ZOJ Problem Set - 1834
You've built an amazing fish-catching robot, but you've discovered one small flaw: the robot can't decide whether to fish or cut bait.
You've designed a language for the Control of Oceangoing Devices (COD) which you plan to use to program the robot. COD has three instructions:
fish Fish for ten minutes.
Bait is required to catch fish. The robot must cut bait for twenty minutes (execute two bait instructions) to generate a single bait unit, enough bait to catch a single fish. Other instructions (fish and lunch) may be interleaved between the two bait instructions that generate a bait unit. The robot has storage for three bait units; it cannot cut any more bait if it is already storing three bait units.
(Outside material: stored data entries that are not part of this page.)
/-! ### Part.rescheduleScrub -/

@[simp] theorem Part.rescheduleScrub_power (p : Part) : (p.rescheduleScrub).power = p.power := rfl
@[simp] theorem Part.rescheduleScrub_pins (p : Part) : (p.rescheduleScrub).pins = p.pins := rfl
@[simp] theorem Part.rescheduleScrub_backup (p : Part) : (p.rescheduleScrub).backup = p.backup := rfl
@[simp] theorem Part.rescheduleScrub_freeCount (p : Part) : (p.rescheduleScrub).freeCount = p.freeCount := rfl
@[simp] theorem Part.rescheduleScrub_arb (p : Part) : (p.rescheduleScrub).arb = p.arb := rfl
@[simp] theorem Part.rescheduleScrub_chan (p : Part) : (p.rescheduleScrub).chan = p.chan := rfl
@[simp] theorem Part.rescheduleScrub_attention (p : Part) : (p.rescheduleScrub).attention = p.attention := rfl
@[simp] theorem Part.rescheduleScrub_refusals (p : Part) : (p.rescheduleScrub).refusals = p.refusals := rfl
@[simp] theorem Part.rescheduleScrub_mode (p : Part) : (p.rescheduleScrub).mode = p.mode := rfl
@[simp] theorem Part.rescheduleScrub_store (p : Part) : (p.rescheduleScrub).store = p.store := rfl
@[simp] theorem Part.rescheduleScrub_queue (p : Part) : (p.rescheduleScrub).queue = p.queue := rfl
@[simp] theorem Part.rescheduleScrub_asm (p : Part) : (p.rescheduleScrub).asm = p.asm := rfl
@[simp] theorem Part.rescheduleScrub_route (p : Part) : (p.rescheduleScrub).route = p.route := rfl
@[simp] theorem Part.rescheduleScrub_clock (p : Part) : (p.rescheduleScrub).clock = p.clock := rfl
@[simp] theorem Part.rescheduleScrub_ctxs (p : Part) : (p.rescheduleScrub).ctxs = p.ctxs := rfl
@[simp] theorem Part.rescheduleScrub_scan (p : Part) : (p.rescheduleScrub).scan = p.scan := rfl
@[simp] theorem Part.rescheduleScrub_cons (p : Part) : (p.rescheduleScrub).cons = p.cons := rfl
@[simp] theorem Part.rescheduleScrub_claims (p : Part) : (p.rescheduleScrub).claims = p.claims := rfl
@[simp] theorem Part.rescheduleScrub_claimQueue (p : Part) : (p.rescheduleScrub).claimQueue = p.claimQueue := rfl
@[simp] theorem Part.rescheduleScrub_verify (p : Part) : (p.rescheduleScrub).verify = p.verify := rfl
@[simp] theorem Part.rescheduleScrub_retire (p : Part) : (p.rescheduleScrub).retire = p.retire := rfl
@[simp] theorem Part.rescheduleScrub_scrub (p : Part) : (p.rescheduleScrub).scrub = { p.scrub with due := p.scrubInterval.map (p.clock.now + ·) } := rfl

/-! ### Part.disturbLoad -/

@[simp] theorem Part.disturbLoad_power (p : Part) : (p.disturbLoad).power = p.power := rfl
@[simp] theorem Part.disturbLoad_pins (p : Part) : (p.disturbLoad).pins = p.pins := rfl
@[simp] theorem Part.disturbLoad_backup (p : Part) : (p.disturbLoad).backup = p.backup := rfl
@[simp] theorem Part.disturbLoad_freeCount (p : Part) : (p.disturbLoad).freeCount = p.freeCount := rfl
@[simp] theorem Part.disturbLoad_arb (p : Part) : (p.disturbLoad).arb = p.arb := rfl
@[simp] theorem Part.disturbLoad_chan (p : Part) : (p.disturbLoad).chan = p.chan := rfl
@[simp] theorem Part.disturbLoad_attention (p : Part) : (p.disturbLoad).attention = p.attention := rfl
@[simp] theorem Part.disturbLoad_refusals (p : Part) : (p.disturbLoad).refusals = p.refusals := rfl
@[simp] theorem Part.disturbLoad_mode (p : Part) : (p.disturbLoad).mode = p.mode := rfl
@[simp] theorem Part.disturbLoad_store (p : Part) : (p.disturbLoad).store = p.store := rfl
@[simp] theorem Part.disturbLoad_queue (p : Part) : (p.disturbLoad).queue = p.queue := rfl
@[simp] theorem Part.disturbLoad_asm (p : Part) : (p.disturbLoad).asm = p.asm := rfl
@[simp] theorem Part.disturbLoad_clock (p : Part) : (p.disturbLoad).clock = p.clock := rfl
@[simp] theorem Part.disturbLoad_ctxs (p : Part) : (p.disturbLoad).ctxs = p.ctxs := rfl
@[simp] theorem Part.disturbLoad_scan (p : Part) : (p.disturbLoad).scan = p.scan := rfl
@[simp] theorem Part.disturbLoad_cons (p : Part) : (p.disturbLoad).cons = p.cons := rfl
@[simp] theorem Part.disturbLoad_claims (p : Part) : (p.disturbLoad).claims = p.claims := rfl
@[simp] theorem Part.disturbLoad_claimQueue (p : Part) : (p.disturbLoad).claimQueue = p.claimQueue := rfl
@[simp] theorem Part.disturbLoad_verify (p : Part) : (p.disturbLoad).verify = p.verify := rfl
@[simp] theorem Part.disturbLoad_retire (p : Part) : (p.disturbLoad).retire = p.retire := rfl
@[simp] theorem Part.disturbLoad_scrub (p : Part) : (p.disturbLoad).scrub = p.scrub := rfl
If the robot is storing three bait units, a bait instruction is treated as if it were a lunch instruction (a NOP). Catching a fish consumes a bait unit.
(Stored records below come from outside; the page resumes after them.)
-- ==== Sys2Proof/WellFormed.lean ====
section
/-! DEFINITION. Which commands name something that exists: a burst has at most 16 words (R46), a compartment is 0 to 7
(R94), a consignment table index 0 to 31 (R139). -/

namespace Sys2Proof

/-- A cut of an arbiter burst leaves at most the 16 words of a burst written (R46); the mount's own writes are a run of bursts. -/
def Cut.wellFormed : Cut → Bool
  | .clean => true
  | .recordStore n => n ≤ 16
  | .longOperation n => n ≤ 16
  | .mount _ => true

def Instr.wellFormed : Instr → Bool
  | .gapTimerExpiry c => c < 8
  | .continuousExcursionDeadline i => i < 32
  | .resetAssert cut => cut.wellFormed
  | .supplyFail cut => cut.wellFormed
  | .upstreamWrite _ _ _ => true
  | .upstreamRead _ => true
  | .report _ => true
  | .acknowledge _ _ => true
  | .identity _ => true
  | .whereIs _ _ => true
  | .clockSet _ _ _ _ _ _ _ => true
  | .routeLoad _ _ _ _ => true
  | .routeLoadReadBurst => true
  | .routeEnd _ => true
  | .routeEndRecordJoin => true
  | .rescan _ _ => true
  | .audit _ => true
  | .claimOpen _ _ _ => true
  | .claimRead _ _ => true
  | .claimClose _ _ => true
  | .progress _ => true
  | .suspend _ => true
  | .resume _ => true
  | .terminate _ => true
  | .serviceEnter _ _ _ _ _ => true
  | .serviceEnterReadEnd _ => true
  | .serviceLeave _ => true
  | .retire _ _ => true
  | .format _ _ _ _ _ => true
  | .formatBurst => true
  | .directWriteComplete => true
  | .conditionRewrite => true
  | .recordWriterServe => true
  | .recordWriterWriteComplete => true
  | .withheldSummary => true
  | .restartRecordsJoin => true
  | .outageRecordJoin => true
  | .scanVisit _ => true
  | .lineWatchSample _ => true
  | .dwell => true
  | .collectionWindowExpiry => true
  | .blankingMark => true
  | .blankingBurst => true
  | .verifyStart => true
  | .verifyBurst => true
  | .extractRecordAdd => true
  | .scrubStepDue => true
  | .scrubBurst => true
  | .dockFall => true
  | .reset _ => true
  | .warmRestart _ => true
  | .coldRestart _ => true
  | .mountEnd => true
  | .routeClockAdvance => true
  | .backupDomainLoss => true

end Sys2Proof
end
Fish have deterministic behaviour. A fish cannot be caught more often than once every seventy minutes, and after a fish has been caught the robot must fish for thirty minutes before catching another fish (they get shy). In order to successfully complete a fish instruction, the robot must have a least one bait unit. If the robot has no bait, a fish instruction cannot be successfully completed and is treated as if it were a lunch instruction. When the robot first starts fishing, a fish is caught on the first fish instruction that completes (beginner's luck). If at least one fish has already been caught then a fish is caught on the completion of a fish instruction if and only if: 1) the fish instruction is at least the seventh COD instruction executed since the last instruction on which a fish was caught, and 2) the fish instruction is at least the third fish instruction successfully completed since the last instruction on which a fish was caught.
The execution of a lunch instruction allows time to pass, but has no other purpose.
The robot starts with no bait; no fish have been caught.
Input consists of a sequence of fish, bait and lunch instructions, terminated by a blank line.
Output for each case is a line containing a single integer, indicating the number of fish the robot has caught at the end of the sequence.